Extracted information Block Start

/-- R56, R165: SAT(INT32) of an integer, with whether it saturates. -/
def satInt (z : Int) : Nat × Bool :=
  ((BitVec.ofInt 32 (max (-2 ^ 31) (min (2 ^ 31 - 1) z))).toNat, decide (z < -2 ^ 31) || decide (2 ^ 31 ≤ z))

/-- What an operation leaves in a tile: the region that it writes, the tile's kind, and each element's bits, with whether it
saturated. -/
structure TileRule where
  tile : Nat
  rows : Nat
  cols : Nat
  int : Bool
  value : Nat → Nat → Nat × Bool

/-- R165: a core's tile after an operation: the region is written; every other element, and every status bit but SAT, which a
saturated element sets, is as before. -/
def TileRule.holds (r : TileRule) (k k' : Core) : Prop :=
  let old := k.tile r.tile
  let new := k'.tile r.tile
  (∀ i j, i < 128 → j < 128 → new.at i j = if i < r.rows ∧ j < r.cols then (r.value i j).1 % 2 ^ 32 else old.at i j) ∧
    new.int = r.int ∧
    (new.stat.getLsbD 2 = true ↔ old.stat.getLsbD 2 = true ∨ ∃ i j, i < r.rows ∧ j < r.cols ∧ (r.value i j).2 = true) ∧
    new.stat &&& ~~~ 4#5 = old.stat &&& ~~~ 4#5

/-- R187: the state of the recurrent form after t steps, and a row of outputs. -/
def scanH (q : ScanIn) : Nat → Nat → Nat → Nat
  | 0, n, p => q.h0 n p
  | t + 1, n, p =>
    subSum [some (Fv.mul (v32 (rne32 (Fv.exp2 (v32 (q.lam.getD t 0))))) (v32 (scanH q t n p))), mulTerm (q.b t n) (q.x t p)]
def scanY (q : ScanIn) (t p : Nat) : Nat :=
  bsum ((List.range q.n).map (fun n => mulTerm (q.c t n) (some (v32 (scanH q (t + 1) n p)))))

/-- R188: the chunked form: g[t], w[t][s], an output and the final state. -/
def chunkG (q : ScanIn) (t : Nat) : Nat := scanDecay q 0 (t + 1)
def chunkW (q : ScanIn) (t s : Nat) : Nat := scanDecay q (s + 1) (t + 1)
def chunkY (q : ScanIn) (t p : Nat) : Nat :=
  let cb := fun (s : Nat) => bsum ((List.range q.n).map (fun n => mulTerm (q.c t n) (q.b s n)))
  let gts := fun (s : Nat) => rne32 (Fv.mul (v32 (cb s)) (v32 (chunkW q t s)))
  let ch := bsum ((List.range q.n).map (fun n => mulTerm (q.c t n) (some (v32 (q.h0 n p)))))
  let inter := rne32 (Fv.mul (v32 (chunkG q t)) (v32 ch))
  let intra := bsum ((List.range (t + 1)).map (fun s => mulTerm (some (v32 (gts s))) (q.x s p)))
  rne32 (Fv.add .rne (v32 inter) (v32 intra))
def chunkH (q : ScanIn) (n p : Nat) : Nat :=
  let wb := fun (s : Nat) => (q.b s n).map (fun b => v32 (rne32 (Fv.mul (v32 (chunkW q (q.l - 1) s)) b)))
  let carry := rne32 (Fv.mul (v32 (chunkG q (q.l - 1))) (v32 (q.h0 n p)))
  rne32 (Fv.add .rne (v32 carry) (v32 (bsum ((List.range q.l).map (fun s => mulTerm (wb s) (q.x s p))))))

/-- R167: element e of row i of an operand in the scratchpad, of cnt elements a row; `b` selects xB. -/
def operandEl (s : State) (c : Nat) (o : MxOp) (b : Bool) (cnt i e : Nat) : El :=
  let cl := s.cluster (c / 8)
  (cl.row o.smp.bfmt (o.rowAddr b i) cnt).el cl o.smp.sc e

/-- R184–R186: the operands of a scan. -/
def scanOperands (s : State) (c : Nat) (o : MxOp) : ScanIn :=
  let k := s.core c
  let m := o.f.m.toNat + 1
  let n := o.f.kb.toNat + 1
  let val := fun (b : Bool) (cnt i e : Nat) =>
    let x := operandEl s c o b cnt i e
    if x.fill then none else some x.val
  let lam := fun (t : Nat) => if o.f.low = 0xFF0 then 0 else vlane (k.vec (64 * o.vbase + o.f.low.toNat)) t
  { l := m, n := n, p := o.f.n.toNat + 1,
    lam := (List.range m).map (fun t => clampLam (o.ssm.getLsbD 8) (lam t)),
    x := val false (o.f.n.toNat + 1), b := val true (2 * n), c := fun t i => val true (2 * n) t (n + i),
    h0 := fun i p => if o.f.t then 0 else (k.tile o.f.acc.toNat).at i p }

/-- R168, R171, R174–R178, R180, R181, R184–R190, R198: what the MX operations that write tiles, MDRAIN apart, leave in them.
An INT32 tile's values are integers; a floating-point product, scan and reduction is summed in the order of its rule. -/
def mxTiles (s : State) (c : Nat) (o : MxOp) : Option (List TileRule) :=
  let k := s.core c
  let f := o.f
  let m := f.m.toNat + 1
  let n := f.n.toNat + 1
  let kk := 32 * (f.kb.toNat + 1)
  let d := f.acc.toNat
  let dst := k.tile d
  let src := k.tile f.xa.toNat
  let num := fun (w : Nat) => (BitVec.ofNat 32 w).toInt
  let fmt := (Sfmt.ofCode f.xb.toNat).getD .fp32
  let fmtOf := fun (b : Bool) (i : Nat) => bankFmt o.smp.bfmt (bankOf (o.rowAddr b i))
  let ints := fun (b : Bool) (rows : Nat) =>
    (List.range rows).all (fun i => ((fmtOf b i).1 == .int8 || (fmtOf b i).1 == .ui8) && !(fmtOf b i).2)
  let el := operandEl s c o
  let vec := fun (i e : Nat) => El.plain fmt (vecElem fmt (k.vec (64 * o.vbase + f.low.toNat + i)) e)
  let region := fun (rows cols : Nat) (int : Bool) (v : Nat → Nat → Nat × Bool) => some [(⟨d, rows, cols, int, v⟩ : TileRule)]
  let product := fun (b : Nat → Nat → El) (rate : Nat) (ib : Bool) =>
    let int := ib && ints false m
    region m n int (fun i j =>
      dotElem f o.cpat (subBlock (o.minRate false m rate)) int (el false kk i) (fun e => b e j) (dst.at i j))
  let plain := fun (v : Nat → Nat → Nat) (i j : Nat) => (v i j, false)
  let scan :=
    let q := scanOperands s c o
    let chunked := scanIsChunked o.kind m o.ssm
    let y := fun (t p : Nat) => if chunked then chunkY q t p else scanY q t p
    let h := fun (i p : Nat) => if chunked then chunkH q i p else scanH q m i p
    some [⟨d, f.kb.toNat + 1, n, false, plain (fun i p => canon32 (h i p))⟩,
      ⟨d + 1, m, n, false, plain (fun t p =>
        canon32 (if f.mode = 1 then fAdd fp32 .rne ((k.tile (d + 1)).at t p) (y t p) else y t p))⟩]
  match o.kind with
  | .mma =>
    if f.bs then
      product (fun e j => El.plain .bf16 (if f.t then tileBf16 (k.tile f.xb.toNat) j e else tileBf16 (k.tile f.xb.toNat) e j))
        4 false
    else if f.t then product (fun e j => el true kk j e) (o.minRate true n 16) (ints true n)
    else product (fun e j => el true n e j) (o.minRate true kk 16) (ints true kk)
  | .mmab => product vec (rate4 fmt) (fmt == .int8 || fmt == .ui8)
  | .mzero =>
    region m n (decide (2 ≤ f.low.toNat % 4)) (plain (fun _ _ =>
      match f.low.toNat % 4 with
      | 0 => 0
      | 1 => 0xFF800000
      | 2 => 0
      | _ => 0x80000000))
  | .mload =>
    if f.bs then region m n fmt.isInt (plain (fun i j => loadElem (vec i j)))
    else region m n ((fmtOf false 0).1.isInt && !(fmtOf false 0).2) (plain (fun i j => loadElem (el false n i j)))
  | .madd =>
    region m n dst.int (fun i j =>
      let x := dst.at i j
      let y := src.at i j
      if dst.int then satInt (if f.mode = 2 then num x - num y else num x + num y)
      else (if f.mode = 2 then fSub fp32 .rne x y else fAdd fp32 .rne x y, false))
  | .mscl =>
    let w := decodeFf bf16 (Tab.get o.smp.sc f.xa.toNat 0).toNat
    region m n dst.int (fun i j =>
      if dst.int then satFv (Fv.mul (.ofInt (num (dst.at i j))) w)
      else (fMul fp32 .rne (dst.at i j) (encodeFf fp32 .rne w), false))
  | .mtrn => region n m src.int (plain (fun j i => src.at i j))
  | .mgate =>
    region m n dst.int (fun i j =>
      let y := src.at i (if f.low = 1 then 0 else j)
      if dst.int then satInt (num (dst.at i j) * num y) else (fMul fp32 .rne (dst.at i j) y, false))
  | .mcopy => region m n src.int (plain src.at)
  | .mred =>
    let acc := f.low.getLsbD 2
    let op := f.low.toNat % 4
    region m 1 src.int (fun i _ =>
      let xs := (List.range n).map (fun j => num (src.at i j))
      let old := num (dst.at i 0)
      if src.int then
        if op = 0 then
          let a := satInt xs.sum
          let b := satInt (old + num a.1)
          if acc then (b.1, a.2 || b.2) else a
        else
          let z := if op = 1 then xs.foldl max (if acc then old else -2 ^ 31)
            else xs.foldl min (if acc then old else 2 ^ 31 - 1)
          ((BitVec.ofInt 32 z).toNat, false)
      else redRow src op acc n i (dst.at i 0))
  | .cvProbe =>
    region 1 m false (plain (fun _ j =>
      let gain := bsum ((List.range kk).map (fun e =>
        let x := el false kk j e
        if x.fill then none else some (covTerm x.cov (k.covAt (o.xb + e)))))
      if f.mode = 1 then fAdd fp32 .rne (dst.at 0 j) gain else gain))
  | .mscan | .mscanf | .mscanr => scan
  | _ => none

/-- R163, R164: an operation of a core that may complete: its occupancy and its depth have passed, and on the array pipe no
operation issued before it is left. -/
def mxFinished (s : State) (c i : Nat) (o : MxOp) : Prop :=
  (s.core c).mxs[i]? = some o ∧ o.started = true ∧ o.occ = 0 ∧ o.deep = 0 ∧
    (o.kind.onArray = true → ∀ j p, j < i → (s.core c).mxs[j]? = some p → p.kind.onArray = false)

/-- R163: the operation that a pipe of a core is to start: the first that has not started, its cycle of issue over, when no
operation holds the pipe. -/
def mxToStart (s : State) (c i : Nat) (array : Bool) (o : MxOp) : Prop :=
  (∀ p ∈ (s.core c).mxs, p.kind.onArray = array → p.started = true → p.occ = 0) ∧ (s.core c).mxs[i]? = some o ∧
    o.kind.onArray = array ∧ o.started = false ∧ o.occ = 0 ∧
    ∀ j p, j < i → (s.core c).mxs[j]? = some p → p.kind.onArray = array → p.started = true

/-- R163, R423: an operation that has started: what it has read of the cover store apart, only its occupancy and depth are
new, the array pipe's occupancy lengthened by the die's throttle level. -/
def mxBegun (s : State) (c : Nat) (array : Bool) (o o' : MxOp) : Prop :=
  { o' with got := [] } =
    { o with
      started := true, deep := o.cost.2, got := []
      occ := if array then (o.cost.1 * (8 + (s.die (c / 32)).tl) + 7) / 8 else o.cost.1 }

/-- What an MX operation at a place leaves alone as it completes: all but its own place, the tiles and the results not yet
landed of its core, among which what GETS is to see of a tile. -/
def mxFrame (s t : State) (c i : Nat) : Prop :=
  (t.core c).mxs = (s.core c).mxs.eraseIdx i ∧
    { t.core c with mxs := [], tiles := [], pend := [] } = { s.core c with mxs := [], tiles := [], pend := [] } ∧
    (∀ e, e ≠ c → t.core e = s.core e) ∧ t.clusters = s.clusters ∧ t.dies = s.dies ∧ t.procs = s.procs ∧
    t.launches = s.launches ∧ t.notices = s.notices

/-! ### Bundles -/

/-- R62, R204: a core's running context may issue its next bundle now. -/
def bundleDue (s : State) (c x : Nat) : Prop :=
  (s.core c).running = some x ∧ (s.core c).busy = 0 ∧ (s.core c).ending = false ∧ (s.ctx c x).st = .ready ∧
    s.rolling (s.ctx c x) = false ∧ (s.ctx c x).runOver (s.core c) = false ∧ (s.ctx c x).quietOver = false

Extracted information Block End

The problem: When the line with "match o.kind with" is reached in the data above, begin copying, and stop after the line with "else region m"; copy each line exactly, both ends included.

Solution:
  match o.kind with
  | .mma =>
    if f.bs then
      product (fun e j => El.plain .bf16 (if f.t then tileBf16 (k.tile f.xb.toNat) j e else tileBf16 (k.tile f.xb.toNat) e j))
        4 false
    else if f.t then product (fun e j => el true kk j e) (o.minRate true n 16) (ints true n)
    else product (fun e j => el true n e j) (o.minRate true kk 16) (ints true kk)
  | .mmab => product vec (rate4 fmt) (fmt == .int8 || fmt == .ui8)
  | .mzero =>
    region m n (decide (2 ≤ f.low.toNat % 4)) (plain (fun _ _ =>
      match f.low.toNat % 4 with
      | 0 => 0
      | 1 => 0xFF800000
      | 2 => 0
      | _ => 0x80000000))
  | .mload =>
    if f.bs then region m n fmt.isInt (plain (fun i j => loadElem (vec i j)))
    else region m n ((fmtOf false 0).1.isInt && !(fmtOf false 0).2) (plain (fun i j => loadElem (el false n i j)))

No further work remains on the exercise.